Our research group is working in the enantioselective synthesis of these families of compounds, developing convergent approximations, based in the regioselective opening of epoxides or sulphates prepared by Sharpless asymmetric epoxidation or dihydroxylations. The nucleophiles used in these reactions are several kinds of amines and synthetic equivalents of ammonia. The key factor of our approximation is to control the regioselectivity of the ring opening process, because it allows us to obtain both centers with completely determined anti configuration. Besides, the versatility of both Sharpless epoxidation and dihydroxilation in the selection of the product configuration, simply by changing the ligand, has allowed us to get access to a big number of amino alcohols with the desired stereochemistry.

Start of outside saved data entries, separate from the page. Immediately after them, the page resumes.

/-! ### `loadRegs` -/

@[simp] theorem State.loadRegs_mem (s : State) (x : Reg) (a : Nat) : (s.loadRegs x a).mem = s.mem := rfl
@[simp] theorem State.loadRegs_v (s : State) (x : Reg) (a : Nat) : (s.loadRegs x a).v = s.loadedV x a := rfl
@[simp] theorem State.loadRegs_i (s : State) (x : Reg) (a : Nat) : (s.loadRegs x a).i = s.i := rfl
@[simp] theorem State.loadRegs_pc (s : State) (x : Reg) (a : Nat) : (s.loadRegs x a).pc = s.pc := rfl
@[simp] theorem State.loadRegs_dt (s : State) (x : Reg) (a : Nat) : (s.loadRegs x a).dt = s.dt := rfl
@[simp] theorem State.loadRegs_st (s : State) (x : Reg) (a : Nat) : (s.loadRegs x a).st = s.st := rfl
@[simp] theorem State.loadRegs_stack (s : State) (x : Reg) (a : Nat) : (s.loadRegs x a).stack = s.stack := rfl
@[simp] theorem State.loadRegs_sp (s : State) (x : Reg) (a : Nat) : (s.loadRegs x a).sp = s.sp := rfl
@[simp] theorem State.loadRegs_fb (s : State) (x : Reg) (a : Nat) : (s.loadRegs x a).fb = s.fb := rfl
@[simp] theorem State.loadRegs_keys (s : State) (x : Reg) (a : Nat) : (s.loadRegs x a).keys = s.keys := rfl
@[simp] theorem State.loadRegs_waitActive (s : State) (x : Reg) (a : Nat) : (s.loadRegs x a).waitActive = s.waitActive := rfl
@[simp] theorem State.loadRegs_waitReg (s : State) (x : Reg) (a : Nat) : (s.loadRegs x a).waitReg = s.waitReg := rfl
@[simp] theorem State.loadRegs_waitPrev (s : State) (x : Reg) (a : Nat) : (s.loadRegs x a).waitPrev = s.waitPrev := rfl
@[simp] theorem State.loadRegs_shiftSrc (s : State) (x : Reg) (a : Nat) : (s.loadRegs x a).shiftSrc = s.shiftSrc := rfl
@[simp] theorem State.loadRegs_result (s : State) (x : Reg) (a : Nat) : (s.loadRegs x a).result = s.result := rfl
@[simp] theorem State.loadRegs_rndIn (s : State) (x : Reg) (a : Nat) : (s.loadRegs x a).rndIn = s.rndIn := rfl
@[simp] theorem State.loadRegs_draws (s : State) (x : Reg) (a : Nat) : (s.loadRegs x a).draws = s.draws := rfl

/-! ### `takeRnd` -/

@[simp] theorem State.takeRnd_mem (s : State) : (s.takeRnd).mem = s.mem := rfl
@[simp] theorem State.takeRnd_v (s : State) : (s.takeRnd).v = s.v := rfl
@[simp] theorem State.takeRnd_i (s : State) : (s.takeRnd).i = s.i := rfl
@[simp] theorem State.takeRnd_pc (s : State) : (s.takeRnd).pc = s.pc := rfl
@[simp] theorem State.takeRnd_dt (s : State) : (s.takeRnd).dt = s.dt := rfl
@[simp] theorem State.takeRnd_st (s : State) : (s.takeRnd).st = s.st := rfl
@[simp] theorem State.takeRnd_stack (s : State) : (s.takeRnd).stack = s.stack := rfl
@[simp] theorem State.takeRnd_sp (s : State) : (s.takeRnd).sp = s.sp := rfl
@[simp] theorem State.takeRnd_fb (s : State) : (s.takeRnd).fb = s.fb := rfl
@[simp] theorem State.takeRnd_keys (s : State) : (s.takeRnd).keys = s.keys := rfl
@[simp] theorem State.takeRnd_waitActive (s : State) : (s.takeRnd).waitActive = s.waitActive := rfl
@[simp] theorem State.takeRnd_waitReg (s : State) : (s.takeRnd).waitReg = s.waitReg := rfl
@[simp] theorem State.takeRnd_waitPrev (s : State) : (s.takeRnd).waitPrev = s.waitPrev := rfl
@[simp] theorem State.takeRnd_shiftSrc (s : State) : (s.takeRnd).shiftSrc = s.shiftSrc := rfl
@[simp] theorem State.takeRnd_result (s : State) : (s.takeRnd).result = s.result := rfl
@[simp] theorem State.takeRnd_rndIn (s : State) : (s.takeRnd).rndIn = none := rfl
@[simp] theorem State.takeRnd_draws (s : State) : (s.takeRnd).draws = s.draws + 1 := rfl

/-! ### `writeWait` -/

@[simp] theorem State.writeWait_mem (s : State) (w : Bool) (r : Reg) (p : Word) : (s.writeWait w r p).mem = s.mem := rfl
@[simp] theorem State.writeWait_v (s : State) (w : Bool) (r : Reg) (p : Word) : (s.writeWait w r p).v = s.v := rfl
@[simp] theorem State.writeWait_i (s : State) (w : Bool) (r : Reg) (p : Word) : (s.writeWait w r p).i = s.i := rfl
@[simp] theorem State.writeWait_pc (s : State) (w : Bool) (r : Reg) (p : Word) : (s.writeWait w r p).pc = s.pc := rfl
@[simp] theorem State.writeWait_dt (s : State) (w : Bool) (r : Reg) (p : Word) : (s.writeWait w r p).dt = s.dt := rfl
@[simp] theorem State.writeWait_st (s : State) (w : Bool) (r : Reg) (p : Word) : (s.writeWait w r p).st = s.st := rfl
@[simp] theorem State.writeWait_stack (s : State) (w : Bool) (r : Reg) (p : Word) : (s.writeWait w r p).stack = s.stack := rfl
@[simp] theorem State.writeWait_sp (s : State) (w : Bool) (r : Reg) (p : Word) : (s.writeWait w r p).sp = s.sp := rfl
@[simp] theorem State.writeWait_fb (s : State) (w : Bool) (r : Reg) (p : Word) : (s.writeWait w r p).fb = s.fb := rfl
@[simp] theorem State.writeWait_keys (s : State) (w : Bool) (r : Reg) (p : Word) : (s.writeWait w r p).keys = s.keys := rfl
@[simp] theorem State.writeWait_waitActive (s : State) (w : Bool) (r : Reg) (p : Word) : (s.writeWait w r p).waitActive = w := rfl
@[simp] theorem State.writeWait_waitReg (s : State) (w : Bool) (r : Reg) (p : Word) : (s.writeWait w r p).waitReg = r := rfl
@[simp] theorem State.writeWait_waitPrev (s : State) (w : Bool) (r : Reg) (p : Word) : (s.writeWait w r p).waitPrev = p := rfl
@[simp] theorem State.writeWait_shiftSrc (s : State) (w : Bool) (r : Reg) (p : Word) : (s.writeWait w r p).shiftSrc = s.shiftSrc := rfl
@[simp] theorem State.writeWait_result (s : State) (w : Bool) (r : Reg) (p : Word) : (s.writeWait w r p).result = s.result := rfl
@[simp] theorem State.writeWait_rndIn (s : State) (w : Bool) (r : Reg) (p : Word) : (s.writeWait w r p).rndIn = s.rndIn := rfl
@[simp] theorem State.writeWait_draws (s : State) (w : Bool) (r : Reg) (p : Word) : (s.writeWait w r p).draws = s.draws := rfl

The ring-closing metathesis reaction (RCM) is one of the most powerful tools for the preparation of cyclic compounds. Taking advantage of the alkene fragment present in unsaturated epoxides, several synthetic methodologies for the preparation of bioactive compounds have been developed. For example, the ring-opening in C-3 of the 2,3-epoxy-hex-5-en-1-ol with nitrogen nucleophiles, combined with an RCM reaction as a key step, has allowed the preparation of several aminocyclitols and hydroxypipecolic acids. The same unsaturated aminidol has been the starting material for our stereodivergent approximation to the synthesis of 3-amino-2,3,6-desoxysugars. Some of these compounds are compounds of antracyclinic antibiotics with antitumoral activity.



A part from this, the epoxide ring-opening in C2 with a synthetic equivalent of the allylamine on the 2,3-epoxypent-4-en-1-ol, combined with a reaction of RCM has allowed the development of a general synthesis of aza-sugars with activity as glycosidase inhibitors. The ring-opening in C3 with allylamine has lead to polyhydropyrrolidines.